The State Department was wrong to deny citizenship to 2-year-old Ethan Dvash-Banks because U.S. law does not require a child to show a biological relationship with their parents if their parents were married at the time of their birth, District Judge John Walter ruled, The Associated Press reported.
Andrew Dvash-Banks, an American, and Elad Dvash-Banks, an Israeli, married in Canada in 2010. Their sons, Ethan and Aiden, were conceived with donor eggs and the sperm from both fathers, and were born from the same surrogate mother minutes apart in September 2016. Both fathers are listed as the parents on the birth certificates.

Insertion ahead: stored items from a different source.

-- ==== Sys2Proof/Machine/HostScript.lean ====
section
/-! DEFINITION. Host programs as written by 30_encoding.md R77 to R79, the programs of DOC's three operations (43_facade.md R155
to R157), and the result those programs have. A host program's control flow is the host's, outside the engine (R80): the
engine sees the transactions, which `HostStmt.txn` gives, as `Input.host` (log entry 20). -/

namespace Sys2Proof.Machine

/-- The comparisons of a host branch (R77). -/
inductive HostCmp where
  | eq | ne | lt | le | gt | ge
  deriving DecidableEq, Repr

/-- A statement of R77. Temporaries and labels are names. -/
inductive HostStmt where
  /-- `WR`, `WRH` or `WRB off, v`. -/
  | wr (size : BusSize) (off : Addr) (v : Word)
  /-- `RD`, `RDH` or `RDB off -> t`. -/
  | rd (size : BusSize) (off : Addr) (t : String)
  /-- `label:`. -/
  | label (l : String)
  /-- `t = u[hi:lo]`, as the pseudo-instruction ERRCODE uses it (R79). -/
  | field (t u : String) (hi lo : Nat)
  /-- `IF t[hi:lo] cmp v GOTO l`. -/
  | branch (t : String) (hi lo : Nat) (cmp : HostCmp) (v : Nat) (l : String)
  /-- `EXPECT t = v`. -/
  | expect (t : String) (v : Word)
  deriving DecidableEq, Repr

/-- The bus transaction of a statement, if it is one (R77). -/
def HostStmt.txn : HostStmt → Option Txn
  | .wr size off v => some ⟨.write, off, size, v⟩
  | .rd size off _ => some ⟨.read, off, size, 0⟩
  | .label _ | .field .. | .branch .. | .expect .. => none

/-! ## The register names of R77 -/

def offCtrl : Addr := 0x004
def offStatus : Addr := 0x008
def offCmd : Addr := 0x00C
def offInLen : Addr := 0x010
def offOutLen : Addr := 0x014
def offBlkA : Addr := 0x018
def offBlkB : Addr := 0x01C
def offKey (j : Fin 4) : Addr := BitVec.ofNat 18 (0x020 + 4 * j.val)
def offSubkey (i : Fin 26) : Addr := BitVec.ofNat 18 (0x040 + 4 * i.val)
/-- `IN+o`. DESIGN CHOICE (log entry 25): from 0x30000 on, where `IN+o` passes the aperture, the offset wraps modulo 2^18. -/
def offIn (o : Nat) : Addr := BitVec.ofNat 18 (0x10000 + o)
/-- `OUT+o`. DESIGN CHOICE (log entry 25): from 0x20000 on, where `OUT+o` passes the aperture, the offset wraps modulo 2^18. -/
def offOut (o : Nat) : Addr := BitVec.ofNat 18 (0x20000 + o)

/-! ## The pseudo-instructions of R79 -/

/-- `CMD m`. -/
def pseudoCmd (m : Instr) : List HostStmt := [.wr .word offCmd (encode m)]

/-- `WAIT`, with its fresh label. -/
def pseudoWait (l : String) : List HostStmt :=
  [.label l, .rd .word offStatus "t", .branch "t" 0 0 .eq 1 l]

/-- `EXEC m`. -/
def pseudoExec (m : Instr) (l : String) : List HostStmt := pseudoCmd m ++ pseudoWait l

/-- `LOADKEY k0, k1, k2, k3`. -/
def pseudoLoadKey (k0 k1 k2 k3 : Word) : List HostStmt :=
  [.wr .word (offKey 0) k0, .wr .word (offKey 1) k1, .wr .word (offKey 2) k2, .wr .word (offKey 3) k3]

/-- The byte writes of `LOADIN`, from offset `i` on. -/
def loadBytes : Nat → List Byte → List HostStmt
  | _, [] => []
  | i, b :: bs => .wr .byte (offIn i) (b.setWidth 32) :: loadBytes (i + 1) bs

/-- `LOADIN [b0, …, b(n-1)]`. DESIGN CHOICE (log entry 25): `n` is written modulo 2^32. -/
def pseudoLoadIn (bs : List Byte) : List HostStmt :=
  loadBytes 0 bs ++ [.wr .word offInLen (BitVec.ofNat 32 bs.length)]

/-- `ERRCODE -> t`. -/
def pseudoErrCode (t : String) : List HostStmt := [.rd .word offStatus "u", .field t "u" 11 8]

/-- `READOUT -> d`, where `n` is the length its first read returns. -/
def pseudoReadOut (n : Nat) : List HostStmt :=
  .rd .word offOutLen "n" :: (List.range n).map fun i => .rd .byte (offOut i) ("d" ++ toString i)

/-- `ACK`. -/
def pseudoAck : List HostStmt := [.wr .word offStatus 0x00000012]

/-- `ERRCODE -> e; IF e = v GOTO l`. -/
def failOn (v : Nat) (l : String) : List HostStmt := pseudoErrCode "e" ++ [.branch "e" 31 0 .eq v l]

/-! ## The programs of DOC's operations -/

/-- `generateKey()` (R155). -/
def generateKeyProgram (n : Nat) : List HostStmt :=
  pseudoExec .genk "w1" ++ failOn 4 "fail_entropy" ++ pseudoReadOut n

/-- `encrypt(plaintext, key)` (R156). -/
def encryptProgram (keyText plain : List Byte) (n : Nat) : List HostStmt :=
  pseudoLoadIn keyText ++ pseudoExec .keyd "w1" ++ failOn 1 "fail_key_format"
    ++ pseudoExec .expand "w2"
    ++ pseudoLoadIn plain ++ pseudoExec .encm "w3" ++ failOn 7 "fail_too_long"
    ++ pseudoExec .xfer "w4"
    ++ pseudoExec .b64e "w5" ++ failOn 7 "fail_too_long"
    ++ pseudoReadOut n

/-- `decrypt(ciphertext, key)` (R157). -/
def decryptProgram (keyText cipherText : List Byte) (n : Nat) : List HostStmt :=
  pseudoLoadIn keyText ++ pseudoExec .keyd "w1" ++ failOn 1 "fail_key_format"
    ++ pseudoExec .expand "w2"
    ++ pseudoLoadIn cipherText ++ pseudoExec .b64d "w3" ++ failOn 2 "fail_decode"
    ++ pseudoExec .xfer "w4"
    ++ pseudoExec .decm "w5" ++ failOn 2 "fail_decode"
    ++ pseudoExec .u8ck "w6" ++ failOn 3 "fail_encoding"
    ++ pseudoReadOut n

/-! ## What the operations return -/

/-- The result of `encrypt`, for texts that fit the buffers, LENGTH left out (DESIGN CHOICE, log entry 20):
`b64enc(encm(utf8(plaintext), expand(keydec(key_text))))`, or KEY_FORMAT (R156, R158). -/
def encryptText (keyText plain : List Byte) : Except ErrCode (List Byte) :=
  match keydec keyText with
  | some k => .ok (b64enc (encm plain (expand k)))
  | none => .error .keyFormat

/-- The result of `decrypt`, for texts that fit the buffers, LENGTH left out (DESIGN CHOICE, log entry 20): the key is checked
first, then the transport encoding, the length and the UTF-8 (R157, R158). -/
def decryptText (keyText cipherText : List Byte) : Except ErrCode (List Byte) :=
  match keydec keyText with
  | none => .error .keyFormat
  | some k =>
    match b64dec cipherText with
    | none => .error .decode
    | some c =>
      if c.length % 8 ≠ 0 then .error .decode
      else if utf8Valid (decm c (expand k)) then .ok (decm c (expand k))
      else .error .encoding

end Sys2Proof.Machine
end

Shortly after the births, the fathers went to the U.S. Consulate in Toronto to apply for American citizenship for their sons. The officer there asked for “highly personal details” about the conception of the twins, leading the men to leave the consulate “shocked, humiliated, and hurt,” according to the lawsuit filed last year by Immigration Equality, an LGBTQ immigrant rights organization, and the law firm of Sullivan & Cromwell.


The men were forced to undergo DNA tests that proved that Elad Dvash-Banks, who is not American, is the father of Ethan and Andrew Dvash-Banks, who is American, is the father of Aiden.


Only Aiden was recognized as a citizen from birth. The couple sued to force the government to give the same status to his twin brother.